Sweden: Europe’s outlier in times of Covid-19

Sweden has been Europe’s Covid-19 outlier by trying to find a balance between the economy and public health. The country has opted for a very mild lockdown based on citizens’ voluntary consent – a policy that still has widespread support among the population. Outside Sweden, however, the country’s laissez-faire attitude is still frowned upon and few countries appear to consider changing to the Swedish approach.


From the start of the corona pandemic, there has been much confusion about the strategy chosen by Sweden in response to Covid-19. Praised by some for not opting for a strict lockdown, others have accused Sweden of acting irresponsibly. Thus, almost as a form of punishment for choosing a different path, travel restrictions have been imposed on Sweden by other countries due to its coronavirus infection rate.

Scandinavian countries are traditionally seen as similar in many respects, but experts at the Karolinska Institute in Stockholm have pointed at the particularly strong role of independent bodies in Sweden – also in times of a pandemic. While elected officials are said to listen to them in Sweden, the hierarchy is different in Denmark and Norway, where politicians have a stronger role and do not always take decisions that are evidence-based.

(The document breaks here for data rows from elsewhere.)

/-- What a change of a desk's state does (R287). -/
theorem deskState_spec {d : Nat} (s : State) (st : DeskState) (hs : (s.desk d).state ≠ .off) (hst : st ≠ .off) (hne : (s.desk d).state ≠ st) :
    (∀ e, e ≠ d → (s.deskState d st).desk e = s.desk e) ∧ ((s.deskState d st).desk d).state = st ∧ ((s.deskState d st).desk d).inFrame = false ∧
    ((s.deskState d st).desk d).discardRun = 0 ∧ ((s.deskState d st).desk d).cfg = (s.desk d).cfg ∧ ((s.deskState d st).desk d).baseOp = (s.desk d).baseOp ∧
    ((s.deskState d st).desk d).locked = (s.desk d).locked ∧ (NoSave s → NoSave (s.deskState d st)) ∧
    { s.deskState d st with desks := s.desks, counters := s.counters, rings := s.rings, out := s.out, free := s.free } = s ∧
    ((s.deskState d st).desk d).contacts = (if (s.desk d).state = .active then [] else (s.desk d).contacts) ∧
    ((s.desk d).state ≠ .active → st ≠ .active → { (s.deskState d st).desk d with held := (s.desk d).held } =
      { s.desk d with state := st, inFrame := false, discardRun := 0, reportSeq := (s.desk d).reportSeq + 1 }) := by
  let c : State := if (s.desk d).state = .active then (s.cancelContacts d).modDesk d (fun k => { k with nodes := [], masks := [] }) else s
  have hc : (∀ e, e ≠ d → c.desk e = s.desk e) ∧ (c.desk d).state = (s.desk d).state ∧ (c.desk d).cfg = (s.desk d).cfg ∧ (c.desk d).baseOp = (s.desk d).baseOp ∧
      (c.desk d).locked = (s.desk d).locked ∧ (NoSave s → NoSave c) ∧ { c with desks := s.desks, counters := s.counters, rings := s.rings, out := s.out } = s ∧
      (c.desk d).contacts = (if (s.desk d).state = .active then [] else (s.desk d).contacts) ∧ ((s.desk d).state ≠ .active → c.desk d = s.desk d) := by
    by_cases ha : (s.desk d).state = .active
    · have hcc : c = (s.cancelContacts d).modDesk d (fun k => { k with nodes := [], masks := [] }) := if_pos ha
      have h1 := DeskStep.reports (DeskStep.refl d s) hs (fun s c => s.mkTouch d 7 c false 0 0 0) (fun _ _ => rfl) (s.desk d).contacts
      have h2 : DeskStep d s (s.cancelContacts d) := DeskStep.mod h1 hs _ rfl rfl rfl rfl rfl rfl rfl
      have hcon : ((s.cancelContacts d).desk d).contacts = [] := by
        unfold State.cancelContacts
        rw [desk_modDesk_same _ _ _ (desk_ne_default (by rw [h1.st]; exact hs))]
      have hne2 : ((fun k : DeskRt => { k with nodes := [], masks := [] }) ((s.cancelContacts d).desk d)) ≠ {} := desk_ne_default (by rw [h2.st]; exact hs)
      rw [hcc]
      refine ⟨fun e he => (desk_modDesk_other _ _ _ _ hne2 he).trans (h2.oth e he), ?_, ?_, ?_, ?_, fun hn => noSave_mod (h2.nos hn) _ _ (by exact noSave_get (h2.nos hn) d), ?_, ?_, fun h => absurd ha h⟩
      · rw [desk_modDesk_same _ _ _ hne2]; exact h2.st
      · rw [desk_modDesk_same _ _ _ hne2]; exact h2.cfg
      · rw [desk_modDesk_same _ _ _ hne2]; exact h2.base
      · rw [desk_modDesk_same _ _ _ hne2]; exact h2.lck
      · exact h2.frame
      · rw [desk_modDesk_same _ _ _ hne2, if_pos ha]; exact hcon
    · have hcc : c = s := if_neg ha
      rw [hcc]
      exact ⟨fun _ _ => rfl, rfl, rfl, rfl, rfl, id, rfl, by rw [if_neg ha], fun _ => rfl⟩
  obtain ⟨c1, c2, c3, c4, c5, c6, c7, c8, c9⟩ := hc
  let m : State := (c.takeFree.2).modDesk d (fun k => { k with state := st, inFrame := false, discardRun := 0, frame := if st = .active then 0 else k.frame })
  have hg : ((fun k : DeskRt => { k with state := st, inFrame := false, discardRun := 0, frame := if st = DeskState.active then 0 else k.frame }) (c.desk d)) ≠ ({} : DeskRt) := desk_ne_default hst
  have hm : m.desk d = (fun k : DeskRt => { k with state := st, inFrame := false, discardRun := 0, frame := if st = .active then 0 else k.frame }) (c.desk d) := desk_modDesk_same _ _ _ hg
  have hmo : ∀ e, e ≠ d → m.desk e = s.desk e := fun e he => (desk_modDesk_other _ _ _ _ hg he).trans (c1 e he)
  have hmst : (m.desk d).state = st := by rw [hm]
  have e1 : ∃ r : TouchReport, r.desk = d ∧ s.deskState d st = m.report r := by
    refine ⟨{ type := 8, desk := d, frame := (m.desk d).frame, time := m.wallNs, head := (m.desk d).cfg.head,
               status := st.code + 256 * (c.takeFree.1 % 256), notLive := !(m.headRt (m.desk d).cfg.head).begunLive || decide (m.dev = .safe) }, rfl, ?_⟩
    unfold State.deskState; rw [if_neg hne]
  obtain ⟨r, hr, e1⟩ := e1
  have hstep := DeskStep.report (DeskStep.refl d m) (by rw [hmst]; exact hst) r hr
  have hcr := report_desk m (by rw [hmst]; exact hst) r hr
  have hmn : NoSave s → NoSave m := fun hn => noSave_mod (s := c.takeFree.2) (c6 hn) _ _ (by exact noSave_get (c6 hn) d)
  rw [e1]
  refine ⟨fun e he => (hstep.oth e he).trans (hmo e he), by rw [hstep.st, hmst], by rw [hstep.inf, hm], by rw [hstep.run, hm], by rw [hstep.cfg, hm]; exact c3,
    by rw [hstep.base, hm]; exact c4, by rw [hstep.lck, hm]; exact c5, fun hn => hstep.nos (hmn hn), ?_, ?_, ?_⟩
  · have h3 := congrArg (fun y : State => { y with desks := s.desks, counters := s.counters, rings := s.rings, out := s.out, free := s.free }) hstep.frame
    refine h3.trans ?_
    have h4 := congrArg (fun y : State => { y with free := s.free }) c7
    exact h4
  · have := congrArg DeskRt.contacts hcr.1
    refine Eq.trans this ?_
    rw [hm]; exact c8
  · intro ha hsa
    have h1 : { (m.report r).desk d with held := (s.desk d).held } = { m.desk d with held := (s.desk d).held, reportSeq := (m.desk d).reportSeq + 1 } := by
      have h5 := congrArg (fun y : DeskRt => { y with held := (s.desk d).held, reportSeq := (m.desk d).reportSeq + 1 }) hcr.1
      dsimp only at h5
      rw [← hcr.2] at h5
      rw [← hcr.2]
      exact h5
    rw [h1, hm, c9 ha]
    dsimp only
    rw [if_neg hsa]

/-- Without a save there is none to end. -/
theorem endSaves_of_noSave {s : State} (h : NoSave s) : s.endSaves = s := by
  unfold State.endSaves
  rw [List.filter_eq_nil_iff.mpr]
  · rfl
  · intro e he; rw [h e he]; simp

/-- Anti-touch is such a step. -/
theorem DeskStep.antiTouch {d : Nat} {s u : State} (h : DeskStep d s u) (hs : (s.desk d).state ≠ .off) : DeskStep d s (u.antiTouch d) := by
  unfold State.antiTouch; dsimp only
  refine ((DeskStep.mod h hs _ rfl rfl rfl rfl rfl rfl ?_).count _ _ _ _).count _ _ _ _
  dsimp only
  exact map_mapIdx_eq _ _ _ (fun i n => by split <;> rfl)

/-- Tracking is such a step, and reports of its desk. -/
theorem DeskStep.track {d : Nat} {s u : State} (h : DeskStep d s u) (hs : (s.desk d).state ≠ .off) (ds b) :
    DeskStep d s (u.track d ds b).1 ∧ ∀ r ∈ (u.track d ds b).2, r.desk = d := by
  unfold State.track; dsimp only
  refine ⟨(DeskStep.mod h hs _ rfl rfl rfl rfl rfl rfl rfl).count _ _ _ _, ?_⟩
  intro r hr
  simp only [List.mem_append, List.mem_map, List.mem_filterMap] at hr
  rcases hr with (⟨x, -, rfl⟩ | ⟨x, -, hx⟩) | ⟨x, -, rfl⟩
  · rfl
  · split at hx
    · cases hx; rfl
    · rw [Option.map_eq_some_iff] at hx
      obtain ⟨y, -, rfl⟩ := hx
      rfl
  · rfl

/-- Baseline tracking is such a step. -/
theorem DeskStep.settle {d : Nat} {s u : State} (h : DeskStep d s u) (hs : (s.desk d).state ≠ .off) (ds) : DeskStep d s (u.settleNodes d ds) := by
  unfold State.settleNodes; dsimp only
  refine ((DeskStep.mod h hs _ rfl rfl rfl rfl rfl rfl ?_).count _ _ _ _).count _ _ _ _
  dsimp only
  exact map_mapIdx_eq _ _ _ (fun i n => rfl)

/-- Held objects are such a step, and reports of its desk. -/
theorem DeskStep.hold {d : Nat} {s u : State} (h : DeskStep d s u) (hs : (s.desk d).state ≠ .off) (ds) :
    DeskStep d s (u.holdObjects d ds).1 ∧ ∀ r ∈ (u.holdObjects d ds).2, r.desk = d := by
  unfold State.holdObjects; dsimp only
  refine ⟨(DeskStep.mod h hs _ rfl rfl rfl rfl rfl rfl rfl).count _ _ _ _, ?_⟩
  intro r hr
  rw [List.mem_map] at hr
  obtain ⟨x, -, rfl⟩ := hr
  rfl

/-- Sorting in a report adds that report alone. -/
theorem mem_insertReport (r x : TouchReport) (l : List TouchReport) (h : x ∈ insertReport r l) : x = r ∨ x ∈ l := by
  induction l with
  | nil => unfold insertReport at h; simp at h; exact .inl h
  | cons q t ih =>
    unfold insertReport at h
    split at h
    · rcases List.mem_cons.mp h with h | h
      · exact .inl h
      · exact .inr h
    · rcases List.mem_cons.mp h with h | h
      · exact .inr (h ▸ List.mem_cons_self ..)
      · rcases ih h with h | h
        · exact .inl h
        · exact .inr (List.mem_cons_of_mem _ h)

/-- Delivering reports is such a step. -/
theorem DeskStep.reportAll {d : Nat} {s u : State} (h : DeskStep d s u) (hs : (s.desk d).state ≠ .off) (rs : List TouchReport) (hr : ∀ r ∈ rs, r.desk = d) :
    DeskStep d s (u.reportAll rs) := by
  unfold State.reportAll
  have h1 : ∀ (l acc : List TouchReport), (∀ r ∈ l, r.desk = d) → (∀ r ∈ acc, r.desk = d) → ∀ r ∈ l.foldl (fun a r => insertReport r a) acc, r.desk = d := by
    intro l
    induction l with
    | nil => intro acc _ h2; exact h2
    | cons x l ih =>
      intro acc h1 h2
      refine ih _ (fun r hr => h1 r (List.mem_cons_of_mem _ hr)) (fun r hr => ?_)
      rcases mem_insertReport _ _ _ hr with rfl | hr
      · exact h1 _ (List.mem_cons_self ..)
      · exact h2 _ hr
  have h2 := h1 rs [] hr (by simp)
  generalize rs.foldl (fun a r => insertReport r a) [] = l at h2
  induction l generalizing u with
  | nil => exact h
  | cons x l ih => exact ih (DeskStep.report h hs x (h2 x (List.mem_cons_self ..))) (fun r hr => h2 r (List.mem_cons_of_mem _ hr))

/-- A touch frame is such a step. -/
theorem DeskStep.runFrame {d : Nat} {s : State} (hs : (s.desk d).state ≠ .off) (b : Bool) : DeskStep d s (s.runFrame d b) := by
  unfold State.runFrame; dsimp only
  have h1 := DeskStep.antiTouch (DeskStep.refl d s) hs
  obtain ⟨h2, r2⟩ := DeskStep.track h1 hs (((s.antiTouch d).desk d).nodes.map Node.delta) b
  have h3 := DeskStep.settle h2 hs (((s.antiTouch d).desk d).nodes.map Node.delta)
  obtain ⟨h4, r4⟩ := DeskStep.hold h3 hs (((s.antiTouch d).desk d).nodes.map Node.delta)
  refine DeskStep.reportAll h4 hs _ (fun r hr => ?_)
  rcases List.mem_append.mp hr with hr | hr
  · exact r2 r hr
  · exact r4 r hr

Some media publications have taken their disagreement with the Swedish strategy to an extreme by suggesting that Sweden recorded its highest death toll in 150 years in the first half of 2020, in a count not seen since a 1869 famine. Johan Hellström has corrected this, however, showing that the size of the extra deathly victims per million inhabitants due to Covid-19 has not been excessive in historical perspective.

Other publications have suggested, along similar lines, that “Sweden has become something of a cautionary tale for what happens when you attempt to tackle coronavirus without lockdowns”. Worldometer data would allegedly indicate that Sweden is one of the worst nations in the world in terms of deaths per million population. A recent WHO report, however, concluded that the number of new infections in Sweden has dropped by 54% since late June, while countries like Spain, France and Germany have seen increases between 40% and 200%. This has strengthened Anders Tegnell, the country’s chief epidemiologist, in his opinion that the voluntary measures that were put in place in Sweden have been just as effective as complete lockdowns in other countries.

Similar debates can be found in academic journals. Johan Giesecke, an expert at the Karolinska Institute, has concluded in the Lancet that everyone will be exposed to the virus and that most people will become infected. As there is little to prevent this spread, he expects that the future will show that the figures will be similar in all countries regardless of the measures taken. Therefore, “our most important task is not to stop spread, which is all but futile, but to concentrate on giving the unfortunate victims optimal care”. Other scientists strongly disagree with Giesecke’s statements, claiming that Sweden has recorded much more victims than other Scandinavian countries and pointing at the “considerable successes” of Covid-19 containment in countries such as New Zealand and Taiwan. Yet others have observed that Sweden’s objective of herd immunity is still nowhere in sight, in contrast to claims by Giesecke that this may already be up to 50% in some regions.

At this stage, with media reports and academic publications disagreeing on many points, it is unclear how to assess the situation in Sweden. The country has bravely chosen its own path and part of the criticism by other countries and media can possibly be explained as an attempt to discredit Sweden. Perhaps it will be become clear later this year, when the corona season starts again, whether Sweden records such low infections that it can be said to have built the much-desired herd immunity.